# EXERCISE MATERIAL
-- ==== Sys2Proof/Machine/Vector.lean ====
section
/-! DEFINITION. The shared vector unit (R156 to R181): the entries of a core's queue, the lane groups that begin them,
their arbitration and gathering points, late faults, retirement, and the vector instructions. -/
namespace Sys2Proof.Machine

/-! ### Registers (R32, R156) -/

/-- The index register that a vector code names, if it is an indirect one (R32). -/
def vIndex (c : Opnd) : Option Nat := if c.toNat < 48 then none else some (c.toNat % 8)
/-- A code with post-increment (R32). -/
def vPost (c : Opnd) : Bool := 56 ≤ c.toNat

/-- The register number that a code names in a lane (R32). -/
def VecState.num (v : VecState) (c : Opnd) (lane : Nat) : Nat :=
  match vIndex c with
  | none => c.toNat
  | some k => (SMap.get 0 v.ix (8 * lane + k)).toNat

/-- The register after the one a code names: the second of a pair of vdot4 (R173). -/
def VecState.numNext (v : VecState) (c : Opnd) (lane : Nat) : Nat := (v.num c lane + 1) % 64

def VecState.rd (v : VecState) (lane r : Nat) : Nat := (SMap.get 0 v.v (64 * lane + r)).toNat
def VecState.wr (v : VecState) (lane r n : Nat) : VecState :=
  { v with v := SMap.set 0 v.v (64 * lane + r) (BitVec.ofNat 32 n) }
def VecState.wrIx (v : VecState) (lane k n : Nat) : VecState :=
  { v with ix := SMap.set 0 v.ix (8 * lane + k) (BitVec.ofNat 6 n) }

/-- Register `r` of a group is ready from a cycle on; numbers from 64 on are the index registers (R159, R167). -/
def VecState.readyAt (v : VecState) (g r : Nat) : Nat := SMap.get 0 v.ready (72 * g + r)
def VecState.setReady (v : VecState) (g r t : Nat) : VecState := { v with ready := SMap.set 0 v.ready (72 * g + r) t }

/-- The active lanes of an entry in a group (R157). -/
def groupLanes (vl g : Nat) : List Nat := ((List.range 16).map (16 * g + ·)).filter (· < vl)

/-! ### What an entry reads and writes -/

/-- The vector fields of an instruction: the destination it writes, and the sources it reads, each with whether the next
register belongs to it (R168 to R181). -/
structure VUse where
  dst : Option Opnd := none
  src : List (Opnd × Bool) := []
  deriving DecidableEq, Repr

/-- The float forms of vdot4 read register pairs (R173). -/
def dotFloat (fa : Nat) : Bool := fa == 0x10 || fa == 0x11

/-- A binary form: vb is a vector source where BS is 0 (R33). -/
def binUse (d a b : Opnd) (k : BitVec 1) (old : Bool) : VUse :=
  ⟨some d, (a, false) :: (if k = 0 then [(b, false)] else []) ++ (if old then [(d, false)] else [])⟩

/-- The vector fields of an entry. -/
def vUse (i : Instr) (fa : Nat) : VUse :=
  match i with
  | .vadd _ d a b k | .vsub _ d a b k | .vmul _ d a b k | .vmin _ d a b k | .vmax _ d a b k | .vand _ d a b k
  | .vor _ d a b k | .vxor _ d a b k | .vshl _ d a b k | .vshr _ d a b k | .vsar _ d a b k | .vcmp _ d a b k _
  | .vperm _ d a b k => binUse d a b k false
  | .vfma _ d a b k | .vsel _ d a b k => binUse d a b k true
  | .vabs _ d a | .vneg _ d a | .vcvt _ d a | .vrcp _ d a | .vrsqrt _ d a | .vexp2 _ d a => ⟨some d, [(a, false)]⟩
  | .vbcast _ d _ => ⟨some d, []⟩
  | .vred _ d a _ _ | .vscan _ d a _ _ => ⟨some d, [(a, false)]⟩
  | .vdot4 _ d a b => ⟨some d, [(a, dotFloat fa), (b, dotFloat fa), (d, false)]⟩
  | .vld _ d _ _ _ _ => ⟨some d, []⟩
  | .vst _ d _ _ _ _ => ⟨none, [(d, false)]⟩
  | .vldx _ d a _ => ⟨some d, [(a, false)]⟩
  | .vstx _ d a _ => ⟨none, [(a, false), (d, false)]⟩
  | .vidx _ a _ k _ => ⟨none, if k = 0 then [(a, false)] else []⟩
  | .vmovsWrite _ d _ _ => ⟨some d, []⟩
  | .vmovsRead _ _ a _ => ⟨none, [(a, false)]⟩
  | _ => {}
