/-- The branches of a collective; none where the command is malformed (R257, R259, R261). -/
def State.branchesOf (s : State) (core : Nat) (c : Cmd) : Option (List Branch) :=
  match c.code with
  | 0x10 =>
    if !c.castOk 1 2 || c.n 9 3 != 0 then none
    else match s.listAt core (c.n 12 4) 2 (c.n 8 1) with
    | none => none
    | some es =>
      if es.all (fun e => e < 2 ^ 15) && es.Nodup && s.sameGang core (es.map (· % 2048)) then
        some (es.map fun e => { core := e % 2048, slot := e / 2048 })
      else none
  | 0x11 =>
    if !c.castOk 2 2 || 16 ≤ c.n 9 1 || 16 < c.n 9 1 + c.n 8 1 || c.n 10 2 != 0 then none
    else match s.membersAt core c with
    | none => none
    | some (ms, r) => some (ms.map fun m => { core := m, slot := c.n 9 1 + r })
  | _ =>
    if !c.castOk 1 4 || c.n 9 3 != 0 then none
    else match s.listAt core (c.n 12 4) 4 (c.n 8 1) with
    | none => none
    | some es =>
      if es.all (fun e => bitsOf e 15 1 == 0 && e / 2 ^ 25 == 0 && bitsOf e 16 9 < 320 && bitsOf e 16 9 != s.did) && es.Nodup then
        some (es.map fun e => { core := e % 2048, slot := bitsOf e 11 4, dev := some (bitsOf e 16 9) })
      else none

def castReady (core : Nat) (s : State) (c : Cmd) : Bool :=
  (s.branchesOf core c).isSome && (s.sourceTile core (c.n 4 4)).isSome

/-- A collective begins: its transfer, with the tile's width and KS. -/
def castBegin (core : Nat) (c : Cmd) (s : State) : State :=
  match s.branchesOf core c, s.sourceTile core (c.n 4 4) with
  | some bs, some t =>
    let i := s.newId
    let x : Xfer := { core := core, cmd := some c.id, gang := (s.core core).gang, w := blockWidth t.fmt, ks := t.ks, branches := bs }
    (s.useId.putXfer i x).goOn core { c with xfer := i }
  | _, _ => s.endCmd core c 1 0

/-- DET of a collective (R262). -/
def Xfer.det (x : Xfer) : Nat :=
  (x.sent - 1) + 16 * b2n (x.sent < x.w + 1) + 32 * b2n (x.branches.any fun v => v.ended == 2)

/-- A step of a collective: the next section is read and sent, or every branch has ended (R256, R258, R262). -/
def castWork (core : Nat) (c : Cmd) (s : State) : State :=
  match s.xfer c.xfer with
  | none => s.endCmd core c 0 0
  | some x =>
    if x.sent ≤ x.w && !x.stopped then
      match s.elAddr core (c.n 4 4 + sectionAt x.ks x.sent) 8 (sectionLen x.ks x.sent) with
      | .error k => s.failCmd core c k 0
      | .ok (tc, o) =>
        let data := (s.core tc).lbytes o (sectionLen x.ks x.sent)
        ((s.putXfer c.xfer { x with sent := x.sent + 1 }).sendSection c.xfer x.sent x data).goOn core c
    else if x.branches.all fun v => v.known then
      ({ s with xfers := SMap.del s.xfers c.xfer }).endCmd core c 0 x.det
    else s.retry core c

/-- R257: PBCAST, for a core and a command. -/
def execPbcast (s : State) : Res :=
  .next (s.cmdStep s.ev.a s.ev.b (castReady s.ev.a) (castBegin s.ev.a) (castWork s.ev.a))
/-- R259: PGATHER, for a core and a command. -/
def execPgather (s : State) : Res :=
  .next (s.cmdStep s.ev.a s.ev.b (castReady s.ev.a) (castBegin s.ev.a) (castWork s.ev.a))
/-- R261: PRELAY, for a core and a command. -/
def execPrelay (s : State) : Res :=
  .next (s.cmdStep s.ev.a s.ev.b (castReady s.ev.a) (castBegin s.ev.a) (castWork s.ev.a))

/-! ### PRSCAT (R260) -/

def Cmd.pK (c : Cmd) : Nat := 16 * (c.n 10 1 + 1)

def prscatOk (core : Nat) (s : State) (c : Cmd) : Bool :=
  c.castOk 2 2 && c.n 4 4 % 8 == 0 && c.n 9 1 < 16 && c.n 10 1 < 16 && c.n 11 1 == 0 && (s.membersAt core c).isSome
    && (match s.elAddr core (c.n 4 4) 8 (c.n 8 1 * (128 * c.pK)) with
      | .error 2 => false
      | _ => true)

/-- A chunk on its way carries the member list before its values. -/
def chunkData (ms : List Nat) (bs : List Byte) : List Byte := (ms.map fun m => toBytes 2 m).flatten ++ bs

/-- A step of PRSCAT: a chunk is read and sent to its member's engine block; the members are those of the list as it was read
at the begin (R257, R260). -/
def prscatWork (core : Nat) (c : Cmd) (s : State) : State :=
  let len := 128 * c.pK
  match c.idx[c.rd]? with
  | none => s.endCmd core c 0 0
  | some m =>
    match s.elAddr core (c.n 4 4 + len * c.rd) 8 len with
    | .error k => s.failCmd core c k (len * c.rd)
    | .ok (tc, o) =>
      let data := chunkData c.idx ((s.core tc).lbytes o len)
      let s := s.post (bkChan (octOf core) (octOf m)) .prscatChunkArrival
        ⟨m, c.cur.getD 0, c.n 9 1 + 16 * c.n 10 1, word c.idx.length, data⟩
      s.goOn core { c with rd := c.rd + 1 }

/-- PRSCAT begins: the member list is read (R257). -/
def prscatBegin (core : Nat) (c : Cmd) (s : State) : State :=
  match s.membersAt core c with
  | none => s.endCmd core c 1 0
  | some (ms, r) => prscatWork core { c with idx := ms, cur := some r } s

/-- R260: PRSCAT, for a core and a command. -/
def execPrscat (s : State) : Res :=
  .next (s.cmdStep s.ev.a s.ev.b (prscatOk s.ev.a) (prscatBegin s.ev.a) (prscatWork s.ev.a))

/-- The sum of the chunks in list order, element by element (R260). -/
def sumChunks : List (List Nat) → List Nat
  | [] => []
  | x :: xs => xs.foldl (fun s y => (s.zip y).map fun p => (f32.add 0 (f32.read p.1) (f32.read p.2)).1) x

/-- The sections of a result: the exponents, then the planes (R251, R260). -/
def resultSections (K : Nat) (vals : List Nat) : List (List Byte) :=
  let rows := (List.range 32).map fun r => (vals.drop (r * K)).take K
  let enc := rows.map fun row => encodeRow 3 8 0 row
  let exps := enc.map fun e => BitVec.ofNat 8 (e.1.headD 0)
  let plane (j : Nat) : List Byte := (enc.map fun e => packField 1 (e.2.1.map fun m => bitsOf m (7 - j) 1)).flatten
  exps :: (List.range 8).map plane

/-- The result of a reduce-scatter leaves for the member's own slot (R260). -/
def State.landResult (s : State) (core : Nat) (sc : Scatter) : State :=
  let K := 16 * (sc.ks + 1)
  let chunk (m : Nat) : List Nat :=
    match sc.chunks.find? fun e => e.1 == m with
    | some e => (List.range (32 * K)).map fun i => ofBytes ((e.2.drop (4 * i)).take 4)
    | none => []
  let vals := sumChunks ((List.range sc.members.length).map chunk)
  let i := s.newId
  let x : Xfer := { core := core, gang := (s.core core).gang, w := 8, ks := sc.ks, branches := [{ core := core, slot := sc.slot }], sent := 9 }
  let secs := resultSections K vals
  (List.range 9).foldl (fun s n => s.sendSection i n x (secs.getD n [])) (s.useId.putXfer i x)

/-- R260: PRSCAT_CHUNK_ARRIVAL: a chunk joins the first reduction of its slot, KS and members that lacks it; the last one
completes the result. -/
def State.chunkArrives (s : State) (core r slotKs n : Nat) (data : List Byte) : State :=
  if !s.enginesRun core then s.postAt (s.now + 1) 0 .prscatChunkArrival ⟨core, r, slotKs, word n, data⟩
  else
    let ms := (List.range n).map fun i => ofBytes ((data.drop (2 * i)).take 2)
    let bs := data.drop (2 * n)
    let k := s.core core
    let fits (x : Scatter) : Bool := x.slot == slotKs % 16 && x.ks == slotKs / 16 && x.members == ms && !(x.chunks.any fun e => e.1 == r)
    let (before, rest) := k.scatters.span fun x => !fits x
    let (x, rest) := match rest with
      | x :: rest => (x, rest)
      | [] => (({ slot := slotKs % 16, ks := slotKs / 16, members := ms } : Scatter), [])
    let x := { x with chunks := x.chunks ++ [(r, bs)] }
    if x.chunks.length = n then (s.setCore core { k with scatters := before ++ rest }).landResult core x
    else s.setCore core { k with scatters := before ++ [x] ++ rest }

def execPrscatChunkArrival (s : State) : Res := .next (s.chunkArrives s.ev.a s.ev.b s.ev.c s.ev.w.toNat s.ev.data)

/-! ### The instructions (R267 to R272) -/

/-- The place in the own store of an address, direct or through the core's own window (R268). -/
def State.ownPlace (s : State) (a : Nat) : Option Nat :=
  let w := 0x800000 + 0x80000 * (s.cc % 8)
  if a < 0x60000 then some a else if w ≤ a ∧ a < w + 0x60000 then some (a - w) else none

/-- R268: pland: the slot is armed on a landing tile, its header completed. -/
def execPland (S : Stall) (d a : Opnd) (n : BitVec 4) (s : State) : Res :=
  s.issue { reads := [a], ready := s.localFree s.cc } fun s =>
    let H := s.opn a
    if H % 64 ≠ 0 then s.exact 1 H
    else match s.ownPlace H with
    | none => s.exact 41 H
    | some o =>
      if s.rbe s.cc ∧ 0x58000 ≤ o then s.exact 3 H
      else
        let t := s.tile s.cc o
        let len := tileLen 4 t.fmt t.depth (blockWidth t.fmt)
        let lim := if s.rbe s.cc then 0x58000 else 0x60000
        if (s.curCore.slot n.toNat).st = 2 then s.opOwn S d 3 1
        else if t.tag ≠ 4 || !isRbx t.fmt || lim < o + len then s.opOwn S d 3 2
        else if s.guarded s.cc o 64 then s.hold
        else
          let h := putBits (putBits (s.lread s.cc o 3) 4 3 (spanOf s.curCore.regions o)) 20 4 n.toNat
          let s := (s.lwrite s.cc o 3 h).lputBytes s.cc (o + 8) (List.replicate 56 0)
          let s := s.putSlot s.cc n.toNat { st := 1, w := blockWidth t.fmt, ks := t.ks, addr := H }
          (s.opOwn S d 3 0).madeLocal s.cc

# WORK TO BE COMPLETED
From the data above, output only the lines between the line containing "def Xfer.det (x" and the line containing "match s.elAddr core (c.n 4 4 + sectionAt", inclusive, exactly as written.

# SOLUTION TO THE PROBLEM
def Xfer.det (x : Xfer) : Nat :=
  (x.sent - 1) + 16 * b2n (x.sent < x.w + 1) + 32 * b2n (x.branches.any fun v => v.ended == 2)

/-- A step of a collective: the next section is read and sent, or every branch has ended (R256, R258, R262). -/
def castWork (core : Nat) (c : Cmd) (s : State) : State :=
  match s.xfer c.xfer with
  | none => s.endCmd core c 0 0
  | some x =>
    if x.sent ≤ x.w && !x.stopped then
      match s.elAddr core (c.n 4 4 + sectionAt x.ks x.sent) 8 (sectionLen x.ks x.sent) with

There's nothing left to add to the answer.